Offsets in context $C = [-R,...,-1, 1, ..., R]$ 

Perform MLE on $L_\theta$ such that the model $p_\theta$ can be parametrized. Optimal model is the model assigning the highest probability to _observed context_, i.e. this is a language modelling task.



## Latent Vector Models

### Basic model
Embed word $w$ as vector $x_w \in R^d$ in some $d$-dimensional space, given words in the vocabulary $V$.

Log-bilinear model
$$\text{log} \ p_\theta (w| w') = \langle x_w, x_{w'} \rangle$$

Main effects of using inner product:
* When inner product high, i.e. small angle between vectors, the likelihood $p_\theta (w | w')$ goes up

Normalizing the probability distribution with softmax:

$$p_\theta (w | w') = \frac{exp(\langle x_w, x_{w'} \rangle)}{\sum_{v \in V} exp(\langle x_v, x_{w'} \rangle)}$$

### Skip-Gram Model
Use LLH of the bilinear model:

$$ L(\theta) = \sum_{t=1}^T \sum_{i\in C} \text{log} \ p_\theta (w^{t+i}| w^t)$$

$$= \sum_{t=1}^T \sum_{i\in C} \Bigg[ \langle x_{w^{t+i}}, x_{w^{t}} \rangle - \text{log} \sum_{v \in V} exp(\langle x_v, x_{w^t} \rangle) \Bigg]$$

Model params: Word embeddings $x_w \in R^d$ for every $w \in V$, i.e. embedding matrix $X \in R^{d}{|V|}$

#### Negative sampling
In order to train problem as logistic regression we need negative examples. Therefore it is necessary to somehow generate negative examples for context words.

We sample random context words $w_j ~ P(w_j)^{3/4}$
* Here the exponent dampens frequent words, so they are accounted for

### GloVe
#### Co-occurence matrix
Let the co-oc matrix be defined as
$$N \in \mathbb{N}^{|V|\times |V|}$$ 


Where $n_{ij}$ is the number of times word $w_i$ occured in the context of $w_j$. The co-oc matrix is very sparse, since many words do not appear together.


#### Objective
The glove objective uses a weighting function for frequent words, which clips their frequency by some number $n_{max}$ and also filters out infrequent words by letting their weight become incredibly small:

$$f(n_{ij}) = \text{min} \Bigg\{ 1, \bigg(\frac{n_{ij}}{n_{max}}^\alpha\bigg)\Bigg\}, \quad \alpha = 3/4$$

$$H(\theta; N) = \sum_{(i,j)} f(n_{ij}) \Bigg( \text{log} n_{ij} - \text{log} \tilde{p}_\theta (w_i | w_j) \Bigg)$$

Where $\tilde{p}_\theta$ is an unnormalized distribution $\tilde{p}_\theta = \langle x_i, y_j \rangle$
* No computation of normalization needed (difficult becasuse it is a sum)

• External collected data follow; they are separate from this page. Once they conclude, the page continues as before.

/-- T.CVT rounds each gated element, taken with its source scale, once into the destination under its scale; an MX destination also gets
the scale byte of each block, and a scaled one the byte it used. -/
def Obligations.ConversionWritesElementsAndScales : Prop :=
  ∀ (s : State) (w : InsWord), w.opc = 0x28 → startsClean s w cvtOp → s.memOk = true → apart (readyEntry s w).dst →
    let q := readyEntry s w
    let d := q.dst
    let xs := (d.ixs.filter (q.gate d)).map (fun x => (x, (s.cvtSource q x).1))
    let sr : SrCtx := ⟨s.sb.seed, d.tensorId, s.sb.step⟩
    ∃ t, exec w.toInstr s = .next t ∧ dataFrame s w t ([q.oDst] ++ when (isMX d.fmt || cvtDscl w) q.oSc) ∧
      ((isMX d.fmt = true ∨ cvtDscl w = true → ∀ x ∈ d.ixs, ∀ y ∈ q.sc.ixs,
          q.sc.bitAddr y + q.sc.w ≤ d.bitAddr x ∨ d.bitAddr x + d.w ≤ q.sc.bitAddr y) →
        (isMX d.fmt = true → ∀ p ∈ (mxElems w sr d xs).1, t.raw d p.1 = p.2 % 2 ^ d.w) ∧
        (isMX d.fmt = true → apart q.sc → ∀ p ∈ (mxElems w sr d xs).2.1, t.raw q.sc p.1 = p.2 % 2 ^ q.sc.w) ∧
        (isMX d.fmt = false → cvtDscl w = false → ∀ p ∈ xs, t.raw d p.1 =
          (roundTo d.fmt (cvtDu w) w.rnd.toNat w.sat w.ftz (sr.bitsFor w.rnd.toNat 0 (d.lin p.1)) p.2).1 % 2 ^ d.w) ∧
        (isMX d.fmt = false → cvtDscl w = true → xs ≠ [] →
          let b := t.raw q.sc ⟨0, 0, 0, 0⟩
          (cvtPol w = 0 → b = scaleByte (amaxOf (xs.map (·.2))).scaleL d.fmt (cvtDu w)) ∧
          (cvtPol w = 1 ∨ cvtPol w = 2 → b = (s.policyByte (cvtPol w) d.tensorId.toNat d.fmt (cvtDu w)).1) ∧
          (cvtPol w = 3 → b = w.imm32.toNat % 256) ∧
          ∀ p ∈ xs, t.raw d p.1 = (roundTo d.fmt (cvtDu w) w.rnd.toNat w.sat w.ftz (sr.bitsFor w.rnd.toNat 0 (d.lin p.1))
            (p.2.scale (127 - (b : Int)))).1 % 2 ^ d.w))

/-- T.RED and LSE write one element for each reduction set, SMAX and T.NORM one for each element of the source, T.DOT one for each pair of
rows, each gated by PRED; T.NORM's statistics are the mean and the reciprocal deviation of each row; under FTZ a subnormal mean is
written as a zero, the model's choice (log 77). That T.NORM writes its statistics for every row whatever PRED says is the model's (log
41), as are the flush of a subnormal tree value into FP32 under FTZ (log 71) and the RMS row with an infinite leaf (log 73). -/
def Obligations.ReductionsWriteTheirResults : Prop :=
  ∀ (s : State) (w : InsWord) (op : TOp), startsClean s w op → s.memOk = true → apart (readyEntry s w).dst →
    let q := readyEntry s w
    let d := q.dst
    let b := begun s w
    let gated := fun (x : Ix) => (s.getP w.pred.toNat).getLsbD (d.lane x) = true
    (w.opc = 0x20 → ∃ t, exec w.toInstr s = .next t ∧ dataFrame s w t [q.oDst] ∧ ∀ k ∈ redKeys q.sa (redAxes w), gated k → k ∈ d.ixs →
      t.raw d k = (b.placeAt q d k (redValue w (s.leaves q (redMask w) (redIxs q.sa (redAxes w) k))).1).1 % 2 ^ d.w) ∧
    (w.toInstr = .lse w → ∃ t, exec w.toInstr s = .next t ∧ dataFrame s w t [q.oDst] ∧ ∀ k ∈ redKeys q.sa (redAxes w), gated k → k ∈ d.ixs →
      t.raw d k = (b.placeAt q d k (lseValue (w.rnd = 2) (s.leaves q (redMask w) (redIxs q.sa (redAxes w) k))).1).1 % 2 ^ d.w) ∧
    (w.toInstr = .smax w → ∃ t, exec w.toInstr s = .next t ∧ dataFrame s w t [q.oDst] ∧ ∀ k ∈ redKeys q.sa (redAxes w),
      let ids := redIxs q.sa (redAxes w) k
      ∀ p ∈ ids.zip (smaxValues (s.leaves q (redMask w) ids)).1, gated p.1 → t.raw d p.1 = (b.placeAt q d p.1 p.2).1 % 2 ^ d.w) ∧
    (w.opc = 0x30 → ∃ t, exec w.toInstr s = .next t ∧ dataFrame s w t [q.oDst] ∧ ∀ x ∈ d.ixs, gated x →
      t.raw d x = (s.dotElem q x).1 % 2 ^ d.w) ∧
    (w.opc = 0x21 → normStats w = false → ∃ t, exec w.toInstr s = .next t ∧ dataFrame s w t [q.oDst] ∧ ∀ x ∈ d.ixs, gated x →
      let row := normRow (w.fn = 0) (leaf32 (ofF32z w.ftz w.imm32)) ((List.range (d.n 0)).map (fun i => leaf32 (s.elem q.sa false w.ftz { x with i0 := i })))
      let u := ofF32 (row.2.2.1.getD x.i0 0)
      let g := if normGamma w then s.elem q.sb false w.ftz ⟨x.i0, 0, 0, 0⟩ else Val.ofInt 1
      let v := if normBeta w then Val.fma (w.rnd = 2) u g (s.elem q.sc false w.ftz ⟨x.i0, 0, 0, 0⟩) else u.mul g
      t.raw d x = (b.placeAt q d x v.1).1 % 2 ^ d.w) ∧
    (w.opc = 0x21 → normStats w = true → ∃ t, exec w.toInstr s = .next t ∧ dataFrame s w t (normOuts q) ∧
      (apart (q.oAux 8 0).d → ∀ x ∈ ixsOf 1 (d.n 1) (d.n 2) (d.n 3),
        let row := normRow (w.fn = 0) (leaf32 (ofF32z w.ftz w.imm32)) ((List.range (d.n 0)).map (fun i => leaf32 (s.elem q.sa false w.ftz { x with i0 := i })))
        t.raw (q.oAux 8 0).d { x with i0 := 0 } = (ftz32 w.ftz row.1).toNat ∧ t.raw (q.oAux 8 0).d { x with i0 := 1 } = row.2.1.toNat))
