-- ==== Sys2Proof/Laws/State.lean ====
section
/-! SUPPORT. What each update of the state leaves in each field: one lemma per field per update, for simp. -/

namespace Sys2Proof.Machine

/-! ### setPort -/

@[simp] theorem State.setPort_pending (s : State) (p : Nat) (q : Port) : (s.setPort p q).pending = s.pending := rfl
@[simp] theorem State.setPort_out (s : State) (p : Nat) (q : Port) : (s.setPort p q).out = s.out := rfl
@[simp] theorem State.setPort_freeCtr (s : State) (p : Nat) (q : Port) : (s.setPort p q).freeCtr = s.freeCtr := rfl
@[simp] theorem State.setPort_sb (s : State) (p : Nat) (q : Port) : (s.setPort p q).sb = s.sb := rfl
@[simp] theorem State.setPort_tq (s : State) (p : Nat) (q : Port) : (s.setPort p q).tq = s.tq := rfl
@[simp] theorem State.setPort_fl (s : State) (p : Nat) (q : Port) : (s.setPort p q).fl = s.fl := rfl
@[simp] theorem State.setPort_reqs (s : State) (p : Nat) (q : Port) : (s.setPort p q).reqs = s.reqs := rfl
@[simp] theorem State.setPort_job (s : State) (p : Nat) (q : Port) : (s.setPort p q).job = s.job := rfl
@[simp] theorem State.setPort_ar (s : State) (p : Nat) (q : Port) : (s.setPort p q).ar = s.ar := rfl
@[simp] theorem State.setPort_xp (s : State) (p : Nat) (q : Port) : (s.setPort p q).xp = s.xp := rfl
@[simp] theorem State.setPort_sp (s : State) (p : Nat) (q : Port) : (s.setPort p q).sp = s.sp := rfl
@[simp] theorem State.setPort_xf (s : State) (p : Nat) (q : Port) : (s.setPort p q).xf = s.xf := rfl
@[simp] theorem State.setPort_wins (s : State) (p : Nat) (q : Port) : (s.setPort p q).wins = s.wins := rfl
@[simp] theorem State.setPort_yd (s : State) (p : Nat) (q : Port) : (s.setPort p q).yd = s.yd := rfl
@[simp] theorem State.setPort_tb (s : State) (p : Nat) (q : Port) : (s.setPort p q).tb = s.tb := rfl
@[simp] theorem State.setPort_tr (s : State) (p : Nat) (q : Port) : (s.setPort p q).tr = s.tr := rfl
@[simp] theorem State.setPort_live (s : State) (p : Nat) (q : Port) : (s.setPort p q).live = s.live := rfl
@[simp] theorem State.setPort_snap (s : State) (p : Nat) (q : Port) : (s.setPort p q).snap = s.snap := rfl
@[simp] theorem State.setPort_ft (s : State) (p : Nat) (q : Port) : (s.setPort p q).ft = s.ft := rfl
@[simp] theorem State.setPort_svc (s : State) (p : Nat) (q : Port) : (s.setPort p q).svc = s.svc := rfl
@[simp] theorem State.setPort_boot (s : State) (p : Nat) (q : Port) : (s.setPort p q).boot = s.boot := rfl
@[simp] theorem State.setPort_cfg (s : State) (p : Nat) (q : Port) : (s.setPort p q).cfg = s.cfg := rfl
@[simp] theorem State.setPort_ports (s : State) (p : Nat) (q : Port) : (s.setPort p q).ports = AL.put s.ports p q := rfl
@[simp] theorem State.setPort_hl (s : State) (p : Nat) (q : Port) : (s.setPort p q).hl = s.hl := rfl
@[simp] theorem State.setPort_pw (s : State) (p : Nat) (q : Port) : (s.setPort p q).pw = s.pw := rfl
@[simp] theorem State.setPort_cmd (s : State) (p : Nat) (q : Port) : (s.setPort p q).cmd = s.cmd := rfl
@[simp] theorem State.setPort_bankJ (s : State) (p : Nat) (q : Port) : (s.setPort p q).bankJ = s.bankJ := rfl
@[simp] theorem State.setPort_bankK (s : State) (p : Nat) (q : Port) : (s.setPort p q).bankK = s.bankK := rfl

### GloVe as Matrix factorization
Let $M = \text{log} \ N$, i.e. $m_{ij} = \text{log} \ n_{ij}$

GloVe can then be solved as the following matrix factorization problem:

$$min_{X,Y} \|M - X^T Y\|_F^2$$

With $f(n_{ij})$ as binary mask, $1$ if $n_{ij} > 0$, otherwise $0$.

Concretely:

$$min_{X,Y} \sum_{i, j: n_{ij} > 0} (m_{ij} - (X^T Y)_{ij})^2$$

#### Optimization Problem
Can't just derive global minimum, instead just SGD, optimize in an alternating fashion:

$$x_i \leftarrow x_i + 2 \eta \cdot f(n_{ij}) (\log n_{ij} - \langle x_i, y_j\rangle) y_j$$

$$y_j \leftarrow y_j + 2 \eta \cdot f(n_{ij}) (\log n_{ij} - \langle x_i, y_j\rangle) x_i$$

### Dicussion
* Relatedness and similarity captured well
* Antonyms not well captured, usually words will be close to each other even though they mean the opposite, because they are often used in the same context
    * Ex "cheap" vs "expensive"
    
Sentence/document-level embeddings
* Aggregation of word vectors, word order will be lost
* Instead use convolutional/recurrent neural networks